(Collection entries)
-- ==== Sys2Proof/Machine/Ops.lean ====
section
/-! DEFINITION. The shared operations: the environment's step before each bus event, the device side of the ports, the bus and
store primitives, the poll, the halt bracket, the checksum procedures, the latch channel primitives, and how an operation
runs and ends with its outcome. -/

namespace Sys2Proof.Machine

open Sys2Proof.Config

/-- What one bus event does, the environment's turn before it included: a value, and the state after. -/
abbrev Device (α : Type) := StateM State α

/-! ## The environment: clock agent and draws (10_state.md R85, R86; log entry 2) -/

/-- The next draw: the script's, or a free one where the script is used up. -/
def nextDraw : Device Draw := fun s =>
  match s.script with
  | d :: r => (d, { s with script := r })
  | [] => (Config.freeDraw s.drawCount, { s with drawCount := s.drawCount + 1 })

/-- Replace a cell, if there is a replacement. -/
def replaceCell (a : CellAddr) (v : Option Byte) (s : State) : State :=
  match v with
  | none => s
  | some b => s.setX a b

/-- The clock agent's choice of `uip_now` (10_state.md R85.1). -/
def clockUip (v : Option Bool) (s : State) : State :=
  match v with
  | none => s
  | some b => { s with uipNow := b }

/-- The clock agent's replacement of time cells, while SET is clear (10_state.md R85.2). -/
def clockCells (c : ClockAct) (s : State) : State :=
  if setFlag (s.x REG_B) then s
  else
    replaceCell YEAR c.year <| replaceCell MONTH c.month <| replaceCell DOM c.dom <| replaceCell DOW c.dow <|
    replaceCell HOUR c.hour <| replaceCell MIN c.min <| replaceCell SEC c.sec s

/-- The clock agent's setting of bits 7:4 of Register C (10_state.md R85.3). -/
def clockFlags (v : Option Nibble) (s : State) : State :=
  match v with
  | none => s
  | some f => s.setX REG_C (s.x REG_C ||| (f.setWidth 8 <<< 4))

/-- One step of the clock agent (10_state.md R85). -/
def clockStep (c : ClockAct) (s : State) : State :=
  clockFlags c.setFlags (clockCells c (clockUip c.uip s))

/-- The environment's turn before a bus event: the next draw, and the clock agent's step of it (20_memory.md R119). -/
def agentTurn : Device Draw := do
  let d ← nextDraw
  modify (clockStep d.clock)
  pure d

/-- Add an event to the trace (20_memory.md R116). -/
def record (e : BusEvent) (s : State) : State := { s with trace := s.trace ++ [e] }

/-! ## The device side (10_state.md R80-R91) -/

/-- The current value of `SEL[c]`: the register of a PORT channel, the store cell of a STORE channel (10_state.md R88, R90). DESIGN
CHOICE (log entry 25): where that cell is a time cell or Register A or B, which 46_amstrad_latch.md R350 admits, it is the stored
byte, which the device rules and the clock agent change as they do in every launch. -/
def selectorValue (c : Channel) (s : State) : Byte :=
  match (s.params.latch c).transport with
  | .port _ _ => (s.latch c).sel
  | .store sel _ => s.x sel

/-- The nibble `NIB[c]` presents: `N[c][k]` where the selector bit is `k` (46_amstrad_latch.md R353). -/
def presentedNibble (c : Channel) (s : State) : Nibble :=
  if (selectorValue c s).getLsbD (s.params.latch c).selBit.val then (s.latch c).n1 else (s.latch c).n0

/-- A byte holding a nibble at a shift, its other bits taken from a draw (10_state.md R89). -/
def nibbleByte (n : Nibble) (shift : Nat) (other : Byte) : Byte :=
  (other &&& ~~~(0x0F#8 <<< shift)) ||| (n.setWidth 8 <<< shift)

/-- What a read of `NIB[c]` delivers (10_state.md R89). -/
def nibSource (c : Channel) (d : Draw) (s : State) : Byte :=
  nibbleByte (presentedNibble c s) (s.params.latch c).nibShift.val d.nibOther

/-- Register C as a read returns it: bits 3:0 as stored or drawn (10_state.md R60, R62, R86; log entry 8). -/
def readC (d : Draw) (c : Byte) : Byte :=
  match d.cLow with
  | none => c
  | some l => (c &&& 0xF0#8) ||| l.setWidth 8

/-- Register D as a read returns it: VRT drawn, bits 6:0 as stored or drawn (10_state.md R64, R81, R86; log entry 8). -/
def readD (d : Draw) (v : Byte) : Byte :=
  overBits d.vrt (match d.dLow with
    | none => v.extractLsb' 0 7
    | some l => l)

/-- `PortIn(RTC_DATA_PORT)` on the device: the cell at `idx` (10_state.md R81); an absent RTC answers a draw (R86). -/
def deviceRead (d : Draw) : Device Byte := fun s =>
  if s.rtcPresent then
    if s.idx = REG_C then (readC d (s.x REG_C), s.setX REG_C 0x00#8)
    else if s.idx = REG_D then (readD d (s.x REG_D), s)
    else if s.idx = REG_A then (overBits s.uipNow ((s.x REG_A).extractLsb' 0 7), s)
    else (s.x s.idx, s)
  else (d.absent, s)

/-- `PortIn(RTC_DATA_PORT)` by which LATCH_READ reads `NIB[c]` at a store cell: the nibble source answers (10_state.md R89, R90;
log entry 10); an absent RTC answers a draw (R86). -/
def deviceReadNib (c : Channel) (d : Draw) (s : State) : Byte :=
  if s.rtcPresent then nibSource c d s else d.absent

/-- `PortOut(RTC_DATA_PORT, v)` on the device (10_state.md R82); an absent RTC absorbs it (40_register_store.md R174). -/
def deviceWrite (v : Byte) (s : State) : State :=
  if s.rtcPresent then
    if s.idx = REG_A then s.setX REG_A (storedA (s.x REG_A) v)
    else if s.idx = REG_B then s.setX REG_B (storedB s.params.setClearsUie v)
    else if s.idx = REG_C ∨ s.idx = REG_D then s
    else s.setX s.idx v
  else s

--

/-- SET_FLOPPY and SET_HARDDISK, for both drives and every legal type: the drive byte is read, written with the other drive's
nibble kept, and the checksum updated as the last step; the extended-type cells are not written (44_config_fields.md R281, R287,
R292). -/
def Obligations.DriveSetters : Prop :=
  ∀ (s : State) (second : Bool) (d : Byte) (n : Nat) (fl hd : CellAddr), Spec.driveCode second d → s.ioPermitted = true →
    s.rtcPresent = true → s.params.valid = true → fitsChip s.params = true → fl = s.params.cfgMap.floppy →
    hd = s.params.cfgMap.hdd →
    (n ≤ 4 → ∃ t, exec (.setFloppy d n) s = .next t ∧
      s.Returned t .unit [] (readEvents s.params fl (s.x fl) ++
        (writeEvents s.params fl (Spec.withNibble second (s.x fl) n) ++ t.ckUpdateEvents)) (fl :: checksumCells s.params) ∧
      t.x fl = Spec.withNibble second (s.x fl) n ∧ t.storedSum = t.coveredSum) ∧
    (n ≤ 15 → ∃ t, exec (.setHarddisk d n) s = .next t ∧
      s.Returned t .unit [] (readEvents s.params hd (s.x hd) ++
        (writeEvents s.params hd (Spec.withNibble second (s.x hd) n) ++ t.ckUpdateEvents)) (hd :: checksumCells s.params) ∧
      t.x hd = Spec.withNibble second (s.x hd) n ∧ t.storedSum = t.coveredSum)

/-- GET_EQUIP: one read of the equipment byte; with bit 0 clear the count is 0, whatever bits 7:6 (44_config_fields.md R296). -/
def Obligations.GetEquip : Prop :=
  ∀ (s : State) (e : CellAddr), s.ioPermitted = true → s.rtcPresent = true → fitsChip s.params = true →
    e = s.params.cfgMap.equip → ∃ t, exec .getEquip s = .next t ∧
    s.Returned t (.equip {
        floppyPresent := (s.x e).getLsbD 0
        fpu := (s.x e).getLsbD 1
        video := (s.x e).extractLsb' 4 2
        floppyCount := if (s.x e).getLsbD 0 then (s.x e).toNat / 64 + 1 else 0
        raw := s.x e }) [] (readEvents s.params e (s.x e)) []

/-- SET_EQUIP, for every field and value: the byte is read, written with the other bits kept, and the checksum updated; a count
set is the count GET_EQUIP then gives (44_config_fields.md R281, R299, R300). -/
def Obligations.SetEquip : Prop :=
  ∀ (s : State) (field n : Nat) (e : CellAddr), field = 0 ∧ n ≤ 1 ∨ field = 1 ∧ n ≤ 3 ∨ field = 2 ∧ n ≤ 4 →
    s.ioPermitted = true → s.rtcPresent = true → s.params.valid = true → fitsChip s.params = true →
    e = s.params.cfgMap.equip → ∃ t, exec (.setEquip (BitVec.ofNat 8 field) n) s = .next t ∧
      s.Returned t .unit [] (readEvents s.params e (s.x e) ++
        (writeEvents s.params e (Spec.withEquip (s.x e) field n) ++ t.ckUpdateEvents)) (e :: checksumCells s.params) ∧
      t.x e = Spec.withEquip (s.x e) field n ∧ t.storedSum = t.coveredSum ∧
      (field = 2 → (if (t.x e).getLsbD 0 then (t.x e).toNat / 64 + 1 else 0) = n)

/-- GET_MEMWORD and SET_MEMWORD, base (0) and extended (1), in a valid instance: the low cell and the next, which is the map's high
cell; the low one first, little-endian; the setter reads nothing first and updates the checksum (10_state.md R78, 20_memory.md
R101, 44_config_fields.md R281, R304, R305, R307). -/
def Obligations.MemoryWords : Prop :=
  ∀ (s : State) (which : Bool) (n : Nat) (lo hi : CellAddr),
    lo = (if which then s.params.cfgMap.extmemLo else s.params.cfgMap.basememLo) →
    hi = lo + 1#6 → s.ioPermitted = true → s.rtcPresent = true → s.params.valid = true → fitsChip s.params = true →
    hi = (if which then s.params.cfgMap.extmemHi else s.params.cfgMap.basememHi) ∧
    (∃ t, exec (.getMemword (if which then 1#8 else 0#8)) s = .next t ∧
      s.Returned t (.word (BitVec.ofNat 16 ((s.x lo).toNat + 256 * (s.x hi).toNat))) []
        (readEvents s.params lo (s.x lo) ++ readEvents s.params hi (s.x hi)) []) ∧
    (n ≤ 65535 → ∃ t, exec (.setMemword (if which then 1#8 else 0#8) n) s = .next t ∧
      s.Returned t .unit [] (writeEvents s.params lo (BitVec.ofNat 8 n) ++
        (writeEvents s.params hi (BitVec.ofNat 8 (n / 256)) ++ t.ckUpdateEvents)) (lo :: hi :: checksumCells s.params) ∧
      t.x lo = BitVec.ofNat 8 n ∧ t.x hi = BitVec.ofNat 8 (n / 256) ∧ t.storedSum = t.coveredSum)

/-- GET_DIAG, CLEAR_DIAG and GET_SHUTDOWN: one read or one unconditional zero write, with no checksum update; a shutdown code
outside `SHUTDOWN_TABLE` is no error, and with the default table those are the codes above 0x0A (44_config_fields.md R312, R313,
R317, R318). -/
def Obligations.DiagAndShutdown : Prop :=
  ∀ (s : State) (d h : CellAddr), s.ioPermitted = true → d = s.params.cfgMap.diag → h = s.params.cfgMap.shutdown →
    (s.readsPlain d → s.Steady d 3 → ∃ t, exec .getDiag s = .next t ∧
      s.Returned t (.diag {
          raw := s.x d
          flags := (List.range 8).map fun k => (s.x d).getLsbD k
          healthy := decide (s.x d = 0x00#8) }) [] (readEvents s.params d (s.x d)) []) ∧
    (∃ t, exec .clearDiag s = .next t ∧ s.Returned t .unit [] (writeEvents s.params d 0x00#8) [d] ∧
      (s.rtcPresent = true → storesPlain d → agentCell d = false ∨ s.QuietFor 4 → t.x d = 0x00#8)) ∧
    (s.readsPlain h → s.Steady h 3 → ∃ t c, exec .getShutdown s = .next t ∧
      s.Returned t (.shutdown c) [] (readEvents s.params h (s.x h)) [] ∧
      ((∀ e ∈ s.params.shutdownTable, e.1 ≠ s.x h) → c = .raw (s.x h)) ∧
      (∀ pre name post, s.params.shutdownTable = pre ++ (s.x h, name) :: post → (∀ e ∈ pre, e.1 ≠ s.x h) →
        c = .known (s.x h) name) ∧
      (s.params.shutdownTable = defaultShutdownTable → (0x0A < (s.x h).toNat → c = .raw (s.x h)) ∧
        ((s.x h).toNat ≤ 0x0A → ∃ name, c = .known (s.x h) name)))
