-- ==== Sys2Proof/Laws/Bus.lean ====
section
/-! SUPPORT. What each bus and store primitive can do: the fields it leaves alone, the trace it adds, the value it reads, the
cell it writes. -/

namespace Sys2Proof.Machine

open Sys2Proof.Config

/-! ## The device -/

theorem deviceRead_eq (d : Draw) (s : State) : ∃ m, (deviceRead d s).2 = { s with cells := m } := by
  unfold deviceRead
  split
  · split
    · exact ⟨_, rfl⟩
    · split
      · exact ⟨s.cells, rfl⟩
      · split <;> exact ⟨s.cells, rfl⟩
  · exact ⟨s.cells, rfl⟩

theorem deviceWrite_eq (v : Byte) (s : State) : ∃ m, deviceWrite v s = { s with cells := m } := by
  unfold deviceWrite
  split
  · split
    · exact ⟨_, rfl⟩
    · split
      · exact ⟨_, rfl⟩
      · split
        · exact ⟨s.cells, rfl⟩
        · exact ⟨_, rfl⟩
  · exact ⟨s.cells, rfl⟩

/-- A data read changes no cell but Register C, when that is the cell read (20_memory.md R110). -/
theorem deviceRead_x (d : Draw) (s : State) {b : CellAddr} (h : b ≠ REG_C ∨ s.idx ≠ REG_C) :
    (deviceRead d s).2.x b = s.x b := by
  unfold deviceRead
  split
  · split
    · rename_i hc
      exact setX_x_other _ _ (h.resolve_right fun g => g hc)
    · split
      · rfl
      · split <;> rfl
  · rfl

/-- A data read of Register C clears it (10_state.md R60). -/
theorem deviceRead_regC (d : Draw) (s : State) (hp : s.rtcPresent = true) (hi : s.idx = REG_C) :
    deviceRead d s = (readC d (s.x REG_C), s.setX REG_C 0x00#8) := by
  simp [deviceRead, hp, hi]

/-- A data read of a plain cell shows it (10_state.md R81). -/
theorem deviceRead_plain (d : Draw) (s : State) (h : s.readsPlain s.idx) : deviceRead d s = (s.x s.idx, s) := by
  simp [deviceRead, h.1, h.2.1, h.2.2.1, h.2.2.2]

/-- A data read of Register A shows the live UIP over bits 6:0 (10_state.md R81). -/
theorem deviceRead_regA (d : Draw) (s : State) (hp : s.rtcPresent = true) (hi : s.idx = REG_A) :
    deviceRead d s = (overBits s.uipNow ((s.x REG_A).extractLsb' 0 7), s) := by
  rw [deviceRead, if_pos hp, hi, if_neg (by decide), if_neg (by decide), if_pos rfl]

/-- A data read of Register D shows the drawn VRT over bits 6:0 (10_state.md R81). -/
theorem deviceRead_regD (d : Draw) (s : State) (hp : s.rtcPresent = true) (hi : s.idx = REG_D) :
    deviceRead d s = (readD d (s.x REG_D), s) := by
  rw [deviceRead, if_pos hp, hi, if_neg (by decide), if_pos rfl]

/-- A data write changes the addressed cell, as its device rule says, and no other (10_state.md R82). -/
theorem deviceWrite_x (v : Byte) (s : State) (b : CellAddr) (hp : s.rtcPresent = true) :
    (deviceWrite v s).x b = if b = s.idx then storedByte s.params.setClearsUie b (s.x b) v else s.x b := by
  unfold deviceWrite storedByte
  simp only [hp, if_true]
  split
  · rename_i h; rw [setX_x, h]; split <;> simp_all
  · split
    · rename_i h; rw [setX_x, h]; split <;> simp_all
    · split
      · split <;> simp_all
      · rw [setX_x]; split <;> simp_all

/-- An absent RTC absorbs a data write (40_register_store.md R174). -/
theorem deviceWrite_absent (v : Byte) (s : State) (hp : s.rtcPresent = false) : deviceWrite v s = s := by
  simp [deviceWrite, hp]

Try it:
Filter the records above down to the lines containing "returns".

Your solution:
/-- Register C as a read returns it: bits 3:0 as stored or drawn (10_state.md R60, R62, R86; log entry 8). -/
/-- Register D as a read returns it: VRT drawn, bits 6:0 as stored or drawn (10_state.md R64, R81, R86; log entry 8). -/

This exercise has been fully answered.